In my opinion, one of the most powerful programming techniques is recursion. For readers new to programming — it is simply a function or method calling itself. To make the introduction simpler we have a method below that calls another method:
def outer_method(name) (R1) inner_method + name end def inner_method (R2) "Hello " end print outer_method("Steve") -> #"Hello Steve"
In the above method
outer_method, which takes in a string as argument, calls
inner_method, which simply returns the string
“Hello “ inside it. Recursion is similar in that, say in this case,
outer_method simply calls itself:
def outer_method(name) (R3) outer_method("hello ") + name end (R3)
One caveat, though, with code
R3 above — it will run until the computer complains that resources are not enough to keep processing the method.
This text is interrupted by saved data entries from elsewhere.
/-- 30_encoding.md R93, R96, 40_link_engine.md R150 to R160: a simple frame in TXF, other than the null frame, reaches the
target as its opcode byte and as many payload bytes as its count bits say, most significant bit first, in `35 + 32 * CNT`
ticks, after which the data line is an input again and one response byte is to be received. (The turns are listed,
notes/assumptions/3.md; what the target takes as one frame is 21.md.) -/
def Obligations.SimpleFrameSent : Prop :=
  ∀ (s : State) (w : Word) (rest : List Word) (ts : List Agent) (c : Nat),
    s.life = .running → s.variant = .vSimple → s.phase = .cIdle → s.pinsOe = 0b110#3 → s.dcOut = false →
    s.rstnOut = true → s.target.bits = [] → s.txf = w :: rest → w.extractLsb' 24 8 ≠ s.cfg.opNull →
    (w.extractLsb' 24 2).toNat = c → s.turns = List.replicate (35 + 32 * c) .sequencer ++ ts →
    ∃ t : State, core.run (35 + 32 * c) s = .next t ∧
      t.target.inbox = s.target.inbox ++
        [[w.extractLsb' 24 8, w.extractLsb' 16 8, w.extractLsb' 8 8, w.extractLsb' 0 8].take (1 + c)] ∧
      t.target.bits = [] ∧ t.phase = .cSample ∧ t.rcnt = Reg.of 1#16 ∧ t.txf = rest ∧ t.rxf = s.rxf ∧
      t.pinsOe = 0b110#3 ∧ t.dcOut = false ∧ t.rstnOut = true ∧ t.turns = ts ∧ t.tasks = s.tasks

/-- 30_encoding.md R93, R100 to R102, 40_link_engine.md R151 to R160: an extended frame whose words all stand in TXF, other
than the null frame, reaches the target as its opcode byte and its whole payload, of any length the encoder accepts, in
`4 + 32 * (1 + wcount) + ceil((1 + wcount) / 4) - 1` ticks. (The turns are listed, notes/assumptions/3.md;
what the target takes as one frame is 21.md.) -/
def Obligations.ExtendedFrameSent : Prop :=
  ∀ (s : State) (op : Byte) (payload : List Byte) (rcount n : Nat) (ws rest : List Word) (ts : List Agent),
    s.life = .running → s.variant = .vExt → s.phase = .cIdle → s.pinsOe = 0b110#3 → s.dcOut = false →
    s.rstnOut = true → s.target.bits = [] → op ≠ s.cfg.opNull → payload.length ≤ 65535 → rcount ≤ 65535 →
    Frame.words s.cfg { kind := .ext, op := op, payload := payload, rcount := rcount } = some ws →
    s.txf = ws ++ rest →
    n = 4 + 32 * (1 + payload.length) + ((1 + payload.length + 3) / 4 - 1) →
    s.turns = List.replicate n .sequencer ++ ts →
    ∃ t : State, core.run n s = .next t ∧ t.target.inbox = s.target.inbox ++ [op :: payload] ∧ t.target.bits = [] ∧
      t.phase = (if rcount = 0 then .cIdle else .cSample) ∧ t.rcnt = Reg.of (BitVec.ofNat 16 rcount) ∧ t.txf = rest ∧
      t.rxf = s.rxf ∧
      t.pinsOe = 0b110#3 ∧ t.dcOut = false ∧ t.rstnOut = true ∧ t.turns = ts ∧ t.tasks = s.tasks

/-- 30_encoding.md R103, 40_link_engine.md R161 to R165: one response byte takes 26 ticks; the word pushed holds in bit 31
whether the sample before the first pulse was the ready level, and in bits 7:0 the eight levels at the falling edges,
the first in bit 7. The levels are those the environment gives (10_state.md R23). (They are listed, notes/assumptions/4.md,
and so are the turns, 3.md.) -/
def Obligations.ResponseByteReceived : Prop :=
  ∀ (s : State) (l b7 b6 b5 b4 b3 b2 b1 b0 : Bool) (ds : List Drive) (r : Half) (ts : List Agent),
    s.life = .running → s.variant = .vSimple ∨ s.variant = .vExt → s.phase = .cSample → s.pinsOe = 0b110#3 →
    s.dcOut = false → s.rstnOut = true → s.rcnt = Reg.of r → s.rxf.length < s.cfg.rxfDepth →
    s.dd = [.level l, .level b7, .level b6, .level b5, .level b4, .level b3, .level b2, .level b1, .level b0] ++ ds →
    s.turns = List.replicate 26 .sequencer ++ ts →
    ∃ t : State, core.run 26 s = .next t ∧
      t.rxf = s.rxf ++ [BitVec.ofBool (l != s.cfg.readyLevel) ++ 0#23 ++ BitVec.ofBool b7 ++ BitVec.ofBool b6 ++
        BitVec.ofBool b5 ++ BitVec.ofBool b4 ++ BitVec.ofBool b3 ++ BitVec.ofBool b2 ++ BitVec.ofBool b1 ++
        BitVec.ofBool b0] ∧
      t.rcnt = Reg.of (r - 1#16) ∧ t.phase = (if r - 1#16 = 0#16 then .cIdle else .cSample) ∧ t.dd = ds ∧
      t.pinsOe = 0b110#3 ∧ t.pinsOut = s.pinsOut ∧ t.txf = s.txf ∧ t.turns = ts ∧ t.tasks = s.tasks ∧
      t.target = s.target

/-! ### The exchange -/

/-- 41_command_protocol.md R186, R187, R189, R180: CP.XCHG switches the variant, arms TMO, and goes on to send the words
of the frame and to receive; a frame the encoder refuses is refused. (That it goes on is the model's task list,
notes/assumptions/16.md; that a refusal ends the enclosing operations 12.md.) -/
def Obligations.ExchangeBegins : Prop :=
  ∀ (s : State) (f : Frame), s.owner = .held →
    (∀ ws : List Word, f.words s.cfg = some ws →
      ∃ t : State,
        exec (.leSwitch (match f.kind with | .simple => .vSimple | .ext => .vExt)) s = .next t ∧
        exec (.cpXchg f) s = .next { t with
          tmo := { t.tmo with ceiling := s.cfg.timeoutCeiling, expired := false }
          ws := []
          tasks := [.send ws, .await f] ++ s.tasks
          result := s.result }) ∧
    (f.words s.cfg = none → exec (.cpXchg f) s = .next { s with tasks := [], result := .refused })

/-- 41_command_protocol.md R184, R189, 60_exceptions.md R291, R300: a word is pushed where TXF is not full; where it is
full nothing is pushed, and the host waits, unless TMO has expired: then LE.ABORT and LinkTimeout, which leave both queues
empty, the pins at the levels of 10_state.md R25, the variant running at C_IDLE, ERR 1 and FP_STATE FP_FAILED (or FP_DONE).
What is still known of the target is notes/assumptions/7.md's; the tasks are 16.md's. -/
def Obligations.SendStep : Prop :=
  ∀ (s : State) (w : Word) (more : List Word) (rest : List Task),
    stepTask (.send []) rest s = { s with tasks := rest } ∧
    (s.txf.length < s.cfg.txfDepth →
      stepTask (.send (w :: more)) rest s =
        { s with txf := s.txf ++ [w], tasks := if more = [] then rest else .send more :: rest }) ∧
    (s.cfg.txfDepth ≤ s.txf.length → s.expired .tmo = false →
      stepTask (.send (w :: more)) rest s = { s with tmo := (s.askTimer .tmo).tmo }) ∧
    (s.cfg.txfDepth ≤ s.txf.length → s.expired .tmo = true → s.owner = .held → s.life = .running →
      ∃ a t : State,
        exec .leAbort (s.askTimer .tmo) = .next a ∧ stepTask (.send (w :: more)) rest s = t ∧
        t = a.raise .linkTimeout ∧ t.result = .failed .linkTimeout ∧ t.err = 1#3 ∧
        t.fpState = (if s.fpState = .done then .done else .failed) ∧ t.tasks = [] ∧ t.txf = [] ∧ t.rxf = [] ∧
        t.dcOut = false ∧ t.ddOe = false ∧ t.ddOut = s.ddOut ∧ t.rstnOut = (s.variant == .vAttach || s.rstnOut) ∧
        t.phase = (if s.variant = .vAttach then .atDone else .cIdle) ∧ t.life = .running ∧ t.variant = s.variant ∧
        t.owner = .held)

/-- 41_command_protocol.md R186, R190, R191 and 60_exceptions.md R291, R298, R300: a whole response whose first word is
ready is returned, even where TMO has expired; one that is not is discarded and a null frame of the same kind and count
follows, unless TMO has expired; a frame without response ends when LE_BUSY is 0; and every wait ends with TMO: LE.ABORT
and LinkTimeout, as in SEND. (Where the sequencer did not run, LinkTimeout is raised alone, notes/assumptions/25.md; OP_NULL
as a parameter is 30.md, what is still known of the target 7.md, the tasks are 16.md's.) -/
def Obligations.ReceiveStep : Prop :=
  ∀ (s : State) (f : Frame) (rest : List Task),
    (f.rcount = 0 → s.leBusy = false →
      stepTask (.await f) rest s = { s with tasks := rest, result := .bytes [] }) ∧
    (∀ (r : Resp) (rs : List Resp), 0 < f.rcount → s.ws = r :: rs → s.ws.length = f.rcount → r.nr = false →
      stepTask (.await f) rest s = { s with tasks := rest, result := .bytes (s.ws.map Resp.data), ws := [] }) ∧
    (∀ (r : Resp) (rs : List Resp), 0 < f.rcount → s.ws = r :: rs → s.ws.length = f.rcount → r.nr = true →
      s.expired .tmo = false →
      stepTask (.await f) rest s = { s with
        tmo := (s.askTimer .tmo).tmo
        ws := []
        tasks := .send (match f.kind with
          | .simple => [s.cfg.opNull ++ 0#24]
          | .ext => [0#16 ++ BitVec.ofNat 16 f.rcount, s.cfg.opNull ++ 0#24]) :: .await f :: rest }) ∧
    ((f.rcount = 0 ∧ s.leBusy = true) ∨ s.ws.length < f.rcount → s.expired .tmo = false →
      stepTask (.await f) rest s = { s with tmo := (s.askTimer .tmo).tmo }) ∧
    ((f.rcount = 0 ∧ s.leBusy = true) ∨ (0 < f.rcount ∧ s.ws.length < f.rcount) ∨
        (∃ (r : Resp) (rs : List Resp), 0 < f.rcount ∧ s.ws = r :: rs ∧ s.ws.length = f.rcount ∧ r.nr = true) →
      s.expired .tmo = true →
      (s.life ≠ .running → stepTask (.await f) rest s = (s.askTimer .tmo).raise .linkTimeout) ∧
      (s.owner = .held → s.life = .running →
        ∃ a t : State,
          exec .leAbort (s.askTimer .tmo) = .next a ∧ stepTask (.await f) rest s = t ∧
          t = a.raise .linkTimeout ∧ t.result = .failed .linkTimeout ∧ t.err = 1#3 ∧
          t.fpState = (if s.fpState = .done then .done else .failed) ∧ t.tasks = [] ∧ t.txf = [] ∧ t.rxf = [] ∧
          t.dcOut = false ∧ t.ddOe = false ∧ t.ddOut = s.ddOut ∧ t.rstnOut = (s.variant == .vAttach || s.rstnOut) ∧
          t.phase = (if s.variant = .vAttach then .atDone else .cIdle) ∧ t.life = .running ∧ t.variant = s.variant ∧
          t.owner = .held))

/-- 10_state.md R45: the one law of a timer (once `expired()` has answered true it answers true until the next `arm`,
whatever the environment lists, notes/assumptions/5.md), and that arming or asking one leaves the other three alone. Over
every step of the machine: a timer that has answered true does so still after the step, unless the host context armed it
in that step, at an `arm` of an operation or, for TMO, by beginning an exchange (41_command_protocol.md R189; the points of
an operation are 16.md's). -/
def Obligations.TimerLaw : Prop :=
  ∀ (s : State) (i j : TimerId) (c : Nat),
    (s.expired i = true → ({ s.askTimer i with clock := c }).expired i = true) ∧
    ((s.timer i).expired = true → s.expired i = true) ∧
    ((s.armTimer i).timer i).expired = false ∧ ((s.armTimer i).timer i).ceiling = TimerId.ceiling s.cfg i ∧
    (i ≠ j → (s.armTimer i).timer j = s.timer j ∧ (s.askTimer i).timer j = s.timer j) ∧
    (∀ t : State, step s = .next t → (s.timer i).expired = true →
      (t.timer i).expired = true ∨
      (t.timer i = { s.timer i with ceiling := TimerId.ceiling s.cfg i, expired := false } ∧ s.mover = .host ∧
        ((∃ rest : List Task, s.tasks = .arm i :: rest) ∨
          (i = .tmo ∧ ∃ (f : Frame) (rest : List Task), s.tasks = .op (.xchg f) :: rest) ∨
          (i = .tmo ∧ ∃ (r : Request) (rs : List Request) (f : Frame), s.tasks = [] ∧ s.req = r :: rs ∧
            decode s.cfg (.hop r.hop r.args) = .ok (.cpXchg f)))))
It’s like running an infinite loop except that infinite loops don’t necessarily raise exceptions. The reason for this is that code
R3 doesn’t have a ‘terminal state’ or a point where it doesn’t ‘recurse’ anymore.
We can solve this by including a terminal state:
def outer_method(name) (R4) return name if name == "hello " outer_method("hello ") + name end
The first line inside the method definition simply states that if the argument
name is equal to
‘hello’ then simply return
name. That will then ignore any line after it. Therefore in the second line, the code
outer_method(“hello “) will simply give the string “hello “ to be added to whatever name is in the main argument. So the same
print outer_method(“Steve”) will result in the output
“hello Steve” as well.
OK then, that may not be the best example for describing recursion (as the recursive version in this case doesn’t have that much advantage over the non-recursive one). But working on the binary tree height problem, we will see that recursion is so much simpler to understand and faster to run.
For this discussion let me put again the same example as I showed in the previous article:
which we can represent as the following array:
tree = [1, 7, 5, 2, 6, 0, 9, 3, 7, 5, 11, 0, 0, 4, 0] (T0)
The indices of the left and right children of any sub tree can be determined as follows:
left child of tree[i] is at index 2*i + 1 (T1) right child of tree[i] is at index 2*i + 2 (T2)
If you’re puzzled about how the figure above became the array following it, I’ll direct you to read the previous article on the iterative method for clarification.
And again the formula for calculating the height of a binary tree, as well as the heights of any of its sub trees, is:
height = 1 + max of(left_child_height, right_child_height) (T3)
Now with these we can outline the steps to develop a recursive program.
Step 0: Set default values — To make the initial method call simple, I always like setting default values for the arguments that will change during each recursive call. Since we will repetitively compute heights, our indices will always change.
For instance, to find the height of the root’s (
tree) left child we will need to call the method on that left child (whose index is at
2*(0) + 1). Therefore, our method definition will be:
def tree_height_recursive(tree_array,i=0) (S0.1)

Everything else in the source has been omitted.